Case Report

A 69 year old lady, with known thyroid goitre, presented acutely to the emergency department with cyanosis and near-total upper airway obstruction. Over the preceding one week she had been having increasing shortness of breath and over twenty fours hours had been unable to lie flat and had developed significant stridor. Her medical history included obstructive sleep apnoea for which she had noctural CPAP, euthyroid goitre and a previous renal cell carcinoma which was resected in 1985. Following her surgery, she received no adjuvant therapy.

On clinical examination, she was grossly centrally cyanosed with a reduced conscious level. She was making some respiratory effort but there was minimal air entry. An initial blood gas revealed severe respiratory acidosis. A chest x-ray showed bilateral consolidation consistent with pulmonary oedema. Managing her airway proved particularly troublesome given that she could not lie flat to allow intubation and that there was no palpable cricothyroid membrane owing to her goitre. Her airway was therefore initially maintained with intermittent positive pressure ventilation via a bag and mask and she recovered sufficiently to allow transfer to the intensive care unit..Incidentally, her thyroid function tests were completely normal.

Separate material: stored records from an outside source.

-- ==== Sys2Proof/Laws/Stages.lean ====
section
/-! SUPPORT. One lemma for each shared operation that says once everything it can do, and the lengths
of what the stages put out. -/

namespace Sys2Proof.Laws

open Sys2Proof.Machine

/-! ## Counters and timestamps -/

/-- A saturating counter counts up to `2^32 - 1` (D34). -/
theorem satInc_toNat (n : U32) : (satInc n).toNat = min (n.toNat + 1) (2 ^ 32 - 1) := by
  unfold satInc
  split
  · rename_i h
    subst h
    decide
  · rename_i h
    have h1 : n.toNat ≠ 2 ^ 32 - 1 := fun e => h (BitVec.eq_of_toNat_eq e)
    have := n.isLt
    rw [BitVec.toNat_add]
    simp
    omega

/-- An incremented counter becomes a limit exactly when it was one below it, and the limit is a u32. -/
theorem becomes_satInc (n : U32) (limit : Nat) :
    becomes n (satInc n) limit = true ↔ n.toNat + 1 = limit ∧ limit < 2 ^ 32 := by
  have hs := satInc_toNat n
  have hn := n.isLt
  simp only [becomes, Bool.and_eq_true, decide_eq_true_eq, ne_eq, ← BitVec.toNat_inj]
  omega

theorem serialBefore_eq_false (a b : U32) : serialBefore a b = false ↔ (a - b).toNat < 2 ^ 31 := by
  simp [serialBefore]

theorem serialBefore_self (a : U32) : serialBefore a a = false := by
  simp [serialBefore]

/-- A timestamp is before the one a small increment later. -/
theorem serialBefore_add {a inc : U32} (h0 : inc ≠ 0#32) (h : inc.toNat < 2 ^ 31) :
    serialBefore a (a + inc) = true := by
  have h1 : inc.toNat ≠ 0 := fun e => h0 (BitVec.eq_of_toNat_eq e)
  have h2 := inc.isLt
  simp only [serialBefore, decide_eq_true_eq, BitVec.toNat_sub, BitVec.toNat_add]
  have := a.isLt
  omega

theorem rtpIncrement_pos (c : Codec) : 0 < (rtpIncrement c).toNat ∧ (rtpIncrement c).toNat < 2 ^ 31 := by
  cases c <;> decide

theorem frameLen_pos (r : Rate) : 0 < frameLen r := by
  cases r <;> decide

/-! ## Lengths -/

@[simp] theorem mapAccum_length {σ α β : Type} (f : σ → α → β × σ) (st : σ) (l : List α) :
    (mapAccum f st l).1.length = l.length := by
  induction l generalizing st with
  | nil => rfl
  | cons x xs ih => simp [mapAccum, ih]

@[simp] theorem shortCircuit_length (inp : Frame) (rs : ResamplerState) (n : Nat) :
    (shortCircuit inp rs n).1.length = n := by
  simp [shortCircuit]

@[simp] theorem fast2x_length (s : Frame) (rs : ResamplerState) (n : Nat) :
    (fast2x s rs n).1.length = n := by
  simp [fast2x]

@[simp] theorem interpolate_length (s : Frame) (step : F64) (rs : ResamplerState) (n : Nat) :
    (interpolate s step rs n).1.length = n := by
  simp [interpolate]

@[simp] theorem antiAlias_length (p : Params) (src dst : Rate) (inp : Frame) (rs : ResamplerState) :
    (antiAlias p src dst inp rs).1.length = inp.length := by
  unfold antiAlias
  split <;> simp

/-- A write of a finite value to an f32 element stores that value. -/
@[simp] theorem keepFinite_of_finite {element : F32Element} {operands : List F32} {v : F32}
    (h : f32Finite v = true) : keepFinite element operands v = v := if_pos h

/-- R57: every write to an f32 element leaves it finite. -/
@[simp] theorem keepFinite_finite (element : F32Element) (operands : List F32) (v : F32) :
    f32Finite (keepFinite element operands v) = true := by
  unfold keepFinite
  split
  · assumption
  · generalize Config.finiteWrite element operands v = w
    obtain ⟨negative, mag, hm⟩ := w
    cases negative <;>
      simp only [f32Finite, magOf, withSign, binary32, BitVec.toNat_ofNat, decide_eq_true_eq,
        if_true, Bool.false_eq_true, if_false] <;> omega

/-- R315: the two pairs of each ratio share one coefficient set, at every cutoff. -/
theorem iirCoeffs_same_ratio (p : Params) :
    iirCoeffs p .r16000 .r8000 = iirCoeffs p .r48000 .r24000
    ∧ iirCoeffs p .r24000 .r8000 = iirCoeffs p .r48000 .r16000 := by
  constructor <;> rfl

@[simp] theorem dcAndPreemphasis_length (p : Params) (d : IngressDspState) (x : Frame) :
    (dcAndPreemphasis p d x).1.length = x.length := by
  simp [dcAndPreemphasis]

@[simp] theorem applyGainAndLimit_length (p : Params) (d : IngressDspState) (y : List F32) :
    (applyGainAndLimit p d y).length = y.length := by
  simp [applyGainAndLimit]

@[simp] theorem mapFrom_length {α β : Type} (f : Nat → α → β) (n : Nat) (l : List α) :
    (mapFrom f n l).length = l.length := by
  induction l generalizing n with
  | nil => rfl
  | cons x xs ih => simp [mapFrom, ih]

@[simp] theorem fadeIn_length (p : Params) (e : EgressDspState) (x : List F32) :
    (fadeIn p e x).length = x.length := by
  unfold fadeIn
  split <;> simp

@[simp] theorem crossfade_length (p : Params) (e : EgressDspState) (x : List F32) :
    (crossfade p e x).length = x.length := by
  unfold crossfade
  split <;> simp

/-- The egress chain keeps a frame's length (R390). -/
@[simp] theorem egressDsp_length (p : Params) (e : EgressDspState) (f : Frame) :
    (egressDsp p e f).1.length = f.length := by
  simp [egressDsp, fadedFrame]

@[simp] theorem rampedSilence_length (p : Params) (e : EgressDspState) (n : Nat) :
    (rampedSilence p e n).length = n := by
  simp [rampedSilence]

@[simp] theorem interpolatedFrame_length (p : Params) (count : U32) (f : Frame) :
    (interpolatedFrame p count f).length = f.length := by
  simp [interpolatedFrame]

/-- The tail keeps its length (R396). -/
theorem noteEmitted_tail_length {p : Params} {e : EgressDspState} (h : e.tail.length = p.xfadeLen)
    (f : Frame) (real : Bool) : (noteEmitted p f real e).tail.length = p.xfadeLen := by
  simp [noteEmitted, lastSamples, h]

theorem pcmSamples_length (bytes : List Byte) : (pcmSamples bytes).length = (bytes.length + 1) / 2 := by
  match bytes with
  | [] => rfl
  | [_] => simp [pcmSamples]
  | _ :: _ :: rest =>
    simp only [pcmSamples, List.length_cons, pcmSamples_length rest]
    omega

@[simp] theorem chunkFrames_length (n count : Nat) (bytes : List Byte) :
    (chunkFrames n count bytes).length = count := by
  induction count generalizing bytes with
  | zero => rfl
  | succ c ih => simp [chunkFrames, ih]

/-- Every frame cut from enough bytes is whole. -/
theorem chunkFrames_whole {n count : Nat} {bytes : List Byte} (h : 2 * n * count ≤ bytes.length) :
    ∀ f ∈ chunkFrames n count bytes, f.length = n := by
  induction count generalizing bytes with
  | zero => simp [chunkFrames]
  | succ c ih =>
    intro f hf
    have h2 : 2 * n * (c + 1) = 2 * n * c + 2 * n := by ring
    rcases List.mem_cons.mp hf with rfl | hf
    · rw [pcmSamples_length, List.length_take]
      omega
    · exact ih (by rw [List.length_drop]; omega) f hf

/-- The padded payload is a whole number of frames (R462). -/
theorem padPayload_length {b : Nat} (h : 0 < b) (payload : List Byte) :
    (padPayload b payload).length = b * ((payload.length + b - 1) / b) := by
  simp only [padPayload, List.length_append, List.length_replicate]
  have h1 := Nat.div_add_mod payload.length b
  have h2 := Nat.mod_lt payload.length h
  rw [Nat.mul_comm] at h1
  by_cases h3 : payload.length % b = 0
  · have h4 : (payload.length + b - 1) / b = payload.length / b := by
      rw [Nat.div_eq_iff h]
      constructor <;> omega
    rw [h4, h3, Nat.sub_zero, Nat.mod_self, Nat.mul_comm]
    omega
  · have h4 : (payload.length + b - 1) / b = payload.length / b + 1 := by
      rw [Nat.div_eq_iff h, Nat.add_mul, Nat.one_mul]
      constructor <;> omega
    rw [h4, Nat.mod_eq_of_lt (by omega), Nat.mul_comm, Nat.add_mul, Nat.one_mul]
    omega

/-! ## The jitter buffer -/

/-- Everything a pull of the jitter buffer can do (R425 to R429). -/
theorem jbPull_cases (inc : U32) (s : State) :
    (s.isSynchronized = false ∧ jbPull inc s = (.nothing, s))
    ∨ (∃ f, s.isSynchronized = true ∧ jbLookup s.nextExpected s.jbMap = some f
        ∧ jbPull inc s = (.frame f, drain s.nextExpected inc s))
    ∨ (s.isSynchronized = true ∧ jbLookup s.nextExpected s.jbMap = none
        ∧ (satInc s.missingCount).toNat ≤ s.params.jbPlcMax
        ∧ jbPull inc s =
          (.conceal, advanceTo (s.nextExpected + inc) { s with missingCount := satInc s.missingCount }))
    ∨ (s.isSynchronized = true ∧ jbLookup s.nextExpected s.jbMap = none
        ∧ s.params.jbPlcMax < (satInc s.missingCount).toNat
        ∧ s.jbMap.length < s.params.jbPrimeDepth
        ∧ jbPull inc s =
          (.nothing, { s with missingCount := satInc s.missingCount, isSynchronized := false }))
    ∨ (s.isSynchronized = true ∧ jbLookup s.nextExpected s.jbMap = none
        ∧ s.params.jbPlcMax < (satInc s.missingCount).toNat
        ∧ s.params.jbPrimeDepth ≤ s.jbMap.length
        ∧ jbPull inc s = resync s.nextExpected inc { s with missingCount := satInc s.missingCount }) := by
  unfold jbPull
  split
  · rename_i hs
    split
    · rename_i f hf
      exact .inr (.inl ⟨f, hs, hf, rfl⟩)
    · rename_i hf
      unfold pullMissing
      by_cases h1 : (satInc s.missingCount).toNat ≤ s.params.jbPlcMax
      · refine .inr (.inr (.inl ⟨hs, hf, h1, ?_⟩))
        simp [h1, miss]
      · by_cases h2 : s.params.jbPrimeDepth ≤ s.jbMap.length
        · refine .inr (.inr (.inr (.inr ⟨hs, hf, by omega, h2, ?_⟩)))
          simp [h1, beyondPlc, h2]
        · refine .inr (.inr (.inr (.inl ⟨hs, hf, by omega, by omega, ?_⟩)))
          simp [h1, beyondPlc, h2]
  · rename_i hs
    exact .inl ⟨by simpa using hs, rfl⟩

/-- Everything an insert can do (R423). -/
theorem jbInsertFrame_cases (f : RtpFrame) (s : State) :
    ((isLate f.rtpTimestamp s = true ∨ jbHasKey f.rtpTimestamp s.jbMap = true) ∧ jbInsertFrame f s = s)
    ∨ (s.params.jbCap ≤ s.jbMap.length
        ∧ jbInsertFrame f s = raiseWarning .jbOverflow f.rtpTimestamp s)
    ∨ (isLate f.rtpTimestamp s = false ∧ jbLookup f.rtpTimestamp s.jbMap = none
        ∧ s.jbMap.length < s.params.jbCap
        ∧ jbInsertFrame f s = syncCheck { s with jbMap := jbInsert f s.jbMap }) := by
  unfold jbInsertFrame
  by_cases h1 : isLate f.rtpTimestamp s = true
  · exact .inl ⟨.inl h1, by simp [h1]⟩
  · by_cases h2 : jbHasKey f.rtpTimestamp s.jbMap = true
    · exact .inl ⟨.inr h2, by simp [h2]⟩
    · by_cases h3 : s.params.jbCap ≤ s.jbMap.length
      · exact .inr (.inl ⟨h3, by simp [h1, h2, h3]⟩)
      · refine .inr (.inr ⟨by simpa using h1, ?_, by omega, by simp [h1, h2, h3]⟩)
        simpa [jbHasKey] using h2

/-! ## The codec stages -/

/-- Everything an answer of the Opus decoder can write (R281, R282). -/
theorem opusDecodeAnswer_writes (r : OpusDecResult) (s : State) :
    ∃ n es, (opusDecodeAnswer r s).2 = { s with opusDecFail := n, events := s.events ++ es } := by
  cases r with
  | fail =>
    by_cases h : becomes s.opusDecFail (satInc s.opusDecFail) s.params.opusFailLimit = true
    · exact ⟨satInc s.opusDecFail, [.warning .opusDecodeFail (satInc s.opusDecFail), .callError .decoder (satInc s.opusDecFail)],
        by simp [opusDecodeAnswer, opusDecodeFail, callErrorAt, raiseWarning, emit, h]⟩
    · exact ⟨satInc s.opusDecFail, [.warning .opusDecodeFail (satInc s.opusDecFail)],
        by simp [opusDecodeAnswer, opusDecodeFail, callErrorAt, raiseWarning, emit, h]⟩
  | ok samples stereo => exact ⟨0#32, [], by simp [opusDecodeAnswer]⟩

/-- Everything an answer of the Opus encoder can write (R283, R284). -/
theorem opusEncodeAnswer_writes (r : OpusEncResult) (s : State) :
    ∃ n es, (opusEncodeAnswer r s).2 = { s with opusEncFail := n, events := s.events ++ es } := by
  cases r with
  | fail =>
    by_cases h : becomes s.opusEncFail (satInc s.opusEncFail) s.params.opusFailLimit = true
    · exact ⟨satInc s.opusEncFail, [.warning .opusEncodeFail (satInc s.opusEncFail), .callError .encoder (satInc s.opusEncFail)],
        by simp [opusEncodeAnswer, opusEncodeFail, callErrorAt, raiseWarning, emit, h]⟩
    · exact ⟨satInc s.opusEncFail, [.warning .opusEncodeFail (satInc s.opusEncFail)],
        by simp [opusEncodeAnswer, opusEncodeFail, callErrorAt, raiseWarning, emit, h]⟩
  | ok payload => exact ⟨0#32, [], by simp [opusEncodeAnswer]⟩

/-- Everything the decode stage can write: the decoder states and the events (R211). -/
theorem decodeRtp_writes (session : Codec) (f : RtpFrame) (s : State) :
    ∃ g o n es, (decodeRtp session f s).2 =
      { s with g722Dec := g, opusDec := o, opusDecFail := n, events := s.events ++ es } := by
  have hc : ∀ s : State, ∃ es, checkLength f s = { s with events := s.events ++ es } := by
    intro s
    unfold checkLength
    split
    · exact ⟨[], by simp⟩
    · exact ⟨[_], rfl⟩
  unfold decodeRtp
  split
  · exact ⟨s.g722Dec, s.opusDec, s.opusDecFail, [_], rfl⟩
  · obtain ⟨es, h⟩ := hc s
    exact ⟨s.g722Dec, s.opusDec, s.opusDecFail, es, by simp [h]⟩
  · obtain ⟨es, h⟩ := hc s
    exact ⟨s.g722Dec, s.opusDec, s.opusDecFail, es, by simp [h]⟩
  · obtain ⟨es, h⟩ := hc s
    exact ⟨(g722Decode s.g722Dec f.payload).2, s.opusDec, s.opusDecFail, es, by simp [h]⟩
  · obtain ⟨n, es, h⟩ := opusDecodeAnswer_writes (opusDecode s.opusDec f.payload).2
      { s with opusDec := (opusDecode s.opusDec f.payload).1 }
    exact ⟨s.g722Dec, _, n, es, h⟩

/-- Everything the encode stage can write: the encoder states and, for a failure, the events (R252). -/
theorem encodeFrame_writes (c : Codec) (f : Frame) (s : State) :
    ∃ g o n es, (encodeFrame c f s).2 =
      { s with g722Enc := g, opusEnc := o, opusEncFail := n, events := s.events ++ es } := by
  unfold encodeFrame
  split
  · exact ⟨s.g722Enc, s.opusEnc, s.opusEncFail, [], by simp⟩
  · exact ⟨s.g722Enc, s.opusEnc, s.opusEncFail, [], by simp⟩
  · exact ⟨(g722Encode s.g722Enc f).2, s.opusEnc, s.opusEncFail, [], by simp⟩
  · obtain ⟨n, es, h⟩ := opusEncodeAnswer_writes (opusEncode s.opusEnc f).2
      { s with opusEnc := (opusEncode s.opusEnc f).1 }
    exact ⟨s.g722Enc, _, n, es, h⟩

/-- Everything the emission of a frame can write: the bookkeeping of R396, the encoder states and the
events (R472). -/
theorem emitEncoded_writes (c : Codec) (f : Frame) (real : Bool) (s : State) :
    ∃ g o n es, emitEncoded c f real s =
      { s with
        edsp := noteEmitted s.params f real s.edsp
        g722Enc := g
        opusEnc := o
        opusEncFail := n
        events := s.events ++ es } := by
  unfold emitEncoded
  obtain ⟨g, o, n, es, h⟩ :=
    encodeFrame_writes c f { s with edsp := noteEmitted s.params f real s.edsp }
  dsimp only
  split
  · exact ⟨g, o, n, es, h⟩
  · rename_i payload _
    refine ⟨g, o, n, es ++ [.encFrameReady c (rtpIncrement c) payload], ?_⟩
    rw [h]
    simp [emit]

/-- Every encoder's payload length (R254, R256, R265, R283): a byte a sample for G.711, a byte a pair for
G.722. -/
theorem g722Encode_length (g : G722State) (f : Frame) : (g722Encode g f).1.length = (f.length + 1) / 2 := by
  match f with
  | [] => rfl
  | [_] => simp [g722Encode]
  | x0 :: x1 :: rest =>
    simp only [g722Encode, List.length_cons, g722Encode_length _ rest]
    omega

/-! ## Reset -/

theorem codecMapWf_powerOn (p : Params) : codecMapWf (State.powerOn p).codecMap = true := rfl

theorem jbMapWf_powerOn (p : Params) : jbMapWf (State.powerOn p).jbMap = true := rfl

end Sys2Proof.Laws
end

A CT scan (see Fig 1.) revealed severe tracheal obstruction at the low cervical level from a massive goitre.

Figure 1

Figure 1: Acute CT showing large goitre with significant tracheal compression

Of note, there was no retrosternal extension of the goitre. She was then prepared for theatre and underwent an emergency total thyroidectomy. The anaesthetist noted that her cords were opposed despite full relaxation but she was able to intubate with fibreoptic assistance. At operation, the thyroid was very bulky with massive venous engorgement and the right lobe was noted to be larger than the left. There was no evidence of tracheomalacia. Apart from difficult haemostasis, the operation was uneventful.

She made a good post-operative recovery and returned home several days later.

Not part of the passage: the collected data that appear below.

theorem tanh32_le_one (choice : TanhChoice) (u : F32) : (tanh32 choice u).toNat ≤ f32One.toNat := by
  rw [tanh32_toNat]
  exact tanhPattern_le_one choice _

/-- The knee's value is a move from `LIM_T` towards `LIM_C` by TANH32's factor: it passes `LIM_C` by one place at
most, where `LIM_C - LIM_T` was rounded up. -/
theorem kneeValue_le {p : Params} (h : EgressLegal p) (u : F32) :
    (f32Add p.limT (f32Mul (f32Sub p.limC p.limT) (tanh32 p.tanh u))).toNat ≤ p.limC.toNat + 1 := by
  have hceiling := h.ceiling_lt_inf
  have hbelow := h.thresholdCeiling
  have htanh := tanh32_le_one p.tanh u
  have hmove := f32Approach_le htanh (hbelow.trans hceiling) hceiling
  rw [f32Approach, f32Mul_comm (htanh.trans_lt (by decide)) ((f32Sub_le hceiling hbelow.le).trans_lt hceiling)] at hmove
  omega

/-- The knee brings every magnitude, an infinite one among them, to `LIM_C` or one place beyond. -/
theorem magOf_softKnee_le {p : Params} (h : EgressLegal p) {y : F32} (hy : magOf binary32 y.toNat ≤ binary32.inf) :
    magOf binary32 (softKnee p y).toNat ≤ p.limC.toNat + 1 := by
  have hceiling := h.ceiling_lt_inf
  have hbelow := h.thresholdCeiling
  unfold softKnee
  rw [f32Lt_of_le_inf (hbelow.trans hceiling).le ((f32Abs_toNat y).trans_le hy), f32Abs_toNat]
  split
  · have hknee := kneeValue_le h (f32Div (f32Sub (f32Abs y) p.limT) (f32Sub p.limC p.limT))
    have hmag := magOf_of_le_inf soundFormat_binary32 (hknee.trans (Nat.succ_le_of_lt hceiling))
    dsimp only
    split
    · rwa [hmag]
    · rwa [magOf_f32Neg, hmag]
  · rename_i hlow
    rw [decide_eq_true_eq] at hlow
    omega

end Sys2Proof.Laws
end

section
/-! Settles O40: the ceiling of the egress direction (44_egress_dsp.md R398). -/

namespace Sys2Proof.Laws

open Sys2Proof.Machine

/-! ## Real frames (R390) -/

/-- Neighbours of small values are apart by a small place at most. -/
theorem magUnits_succ_le_of_small {q : Nat} (h : magUnits binary32 q ≤ smallLimit) :
    magUnits binary32 (q + 1) ≤ magUnits binary32 q + smallPlace := by
  obtain ⟨a, hlimit, hnext, -⟩ := exists_smallLimit
  have hgap := magUnits_gap_mono (f := binary32) ((magUnits_strictMono binary32).le_iff_le.mp (h.trans_eq hlimit.symm))
  omega

/-- Every sample behind the limiter is within a place of `LIM_C`, whatever the gain (R393). -/
theorem finiteWithin_limitSample {p : Params} (h : EgressLegal p) {gain x : F32} (hgain : f32Finite gain = true)
    (hx : magOf binary32 x.toNat < binary32.inf) :
    FiniteWithin (limitSample p gain x) (ceilingOf p * 2 ^ binary32.unit + smallPlace) := by
  obtain ⟨hceiling, hmax⟩ := h.ceiling_eq
  have hproduct : magOf binary32 (f32Mul x gain).toNat ≤ binary32.inf := by
    rw [magOf_f32Mul hx (of_decide_eq_true hgain)]
    exact roundMag_le_inf ..
  have hknee : magOf binary32 (limitSample p gain x).toNat ≤ p.limC.toNat + 1 := magOf_softKnee_le h hproduct
  have hsmall : magUnits binary32 p.limC.toNat ≤ smallLimit := by
    have hscaled := Nat.mul_le_mul_right (2 ^ binary32.unit) (hmax.trans (show 32767 ≤ 2 ^ 15 by decide))
    have hlimit := smallLimit_ge
    omega
  have hplace := magUnits_succ_le_of_small hsmall
  have hinf : p.limC.toNat + 1 < binary32.inf :=
    (Nat.succ_le_succ h.ceilingMax).trans_lt (by decide +kernel)
  refine ⟨hknee.trans_lt hinf, ((magUnits_mono binary32 hknee).trans hplace).trans_eq ?_⟩
  rw [hceiling]

/-- The weights of the two sides of the crossfade, the second one rounded, add up to 1.0 or a place beyond. -/
theorem fadeWeight_le {w n : Nat} (hw : w ≤ 160) (hn : n < w) :
    (fadeWeight w n).toNat ≤ f32One.toNat
    ∧ (f32Sub f32One (fadeWeight w n)).toNat ≤ f32One.toNat
    ∧ magUnits binary32 (f32Sub f32One (fadeWeight w n)).toNat + magUnits binary32 (fadeWeight w n).toNat
      ≤ 2 ^ binary32.unit + 2 ^ 126 := by
  have hle : (fadeWeight w n).toNat ≤ f32One.toNat := by
    rw [fadeWeight, ← Nat.cast_succ, ← Nat.cast_succ]
    exact f32Div_count_le_one (by omega) (by omega) (by omega)
  have hrest := f32Sub_le (a := f32One) (by decide) hle
  refine ⟨hle, hrest, ?_⟩
  have hround := magUnits_roundMag_le (f := binary32) (a := f32One.toNat) (by decide)
    (Nat.sub_le (magUnits binary32 f32One.toNat) (magUnits binary32 (fadeWeight w n).toNat))
  have hmono := magUnits_mono binary32 hle
  rw [f32Sub_toNat (by decide) hle]
  have hnext : magUnits binary32 (f32One.toNat + 1) = 2 ^ binary32.unit + 2 ^ 126 := by decide +kernel
  rw [hnext] at hround
  omega

/-- Two words within a bound, blended with weights that add up to 1.0, are within the bound but for the roundings. -/
theorem blend_le {unit place small bound weight rest x y : Nat} (hunit : 0 < unit)
    (htail : unit * x ≤ bound * rest + unit * place) (hcurrent : unit * y ≤ (bound + place) * weight + unit * place)
    (hsum : rest + weight ≤ unit + small) (hweight : weight ≤ unit) (hsmall : bound * small ≤ unit * place) :
    x + y ≤ bound + 4 * place := by
  refine Nat.le_of_mul_le_mul_left ?_ hunit
  have h1 := Nat.mul_le_mul_left bound hsum
  have h2 := Nat.mul_le_mul_left place hweight
  nlinarith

The thyroid tumour identified within the thyroidectomy specimen was similar to the previously excised renal cell carcinoma and was thus consistent with a metastasis from this site. Of note, immunostaining for thyroglobulin was negative, indicating secondary thyroid pathology.

A staging CT post-operatively revealed no evidence of further metastatic spread. Interestingly, she no longer suffers from obstructive sleep apnoea and her CPAP machine is now redundant.

Discussion

Although the finding of a thyroid metastasis from a distant primary source is not uncommon at autopsy in patients who died of disseminated malignancy, clinically significant metastases are rare₁. Primary tumours that can metastasise to the thyroid include breast, colon, bronchoalveolar, melanoma and leiomyosarcoma. Breast and lung carcinoma seem to be the most frequent source of secondary thyroid cancer identified post-mortem but renal carcinoma appears to be the most common to present clinically. Pre-existing thyroid pathology has been suggested to provide a nidus for metastases to the thyroid₂. There are only a few reports in the literature of clinically significant thyroid metastasis requiring surgery but these have all been planned operations either for the purpose of obtaining tissue diagnosis₃ or to remove a confirmed metastasis₄. This is the first reported emergency total thyroidectomy for airway obstruction due to metastatic renal cell carcinoma.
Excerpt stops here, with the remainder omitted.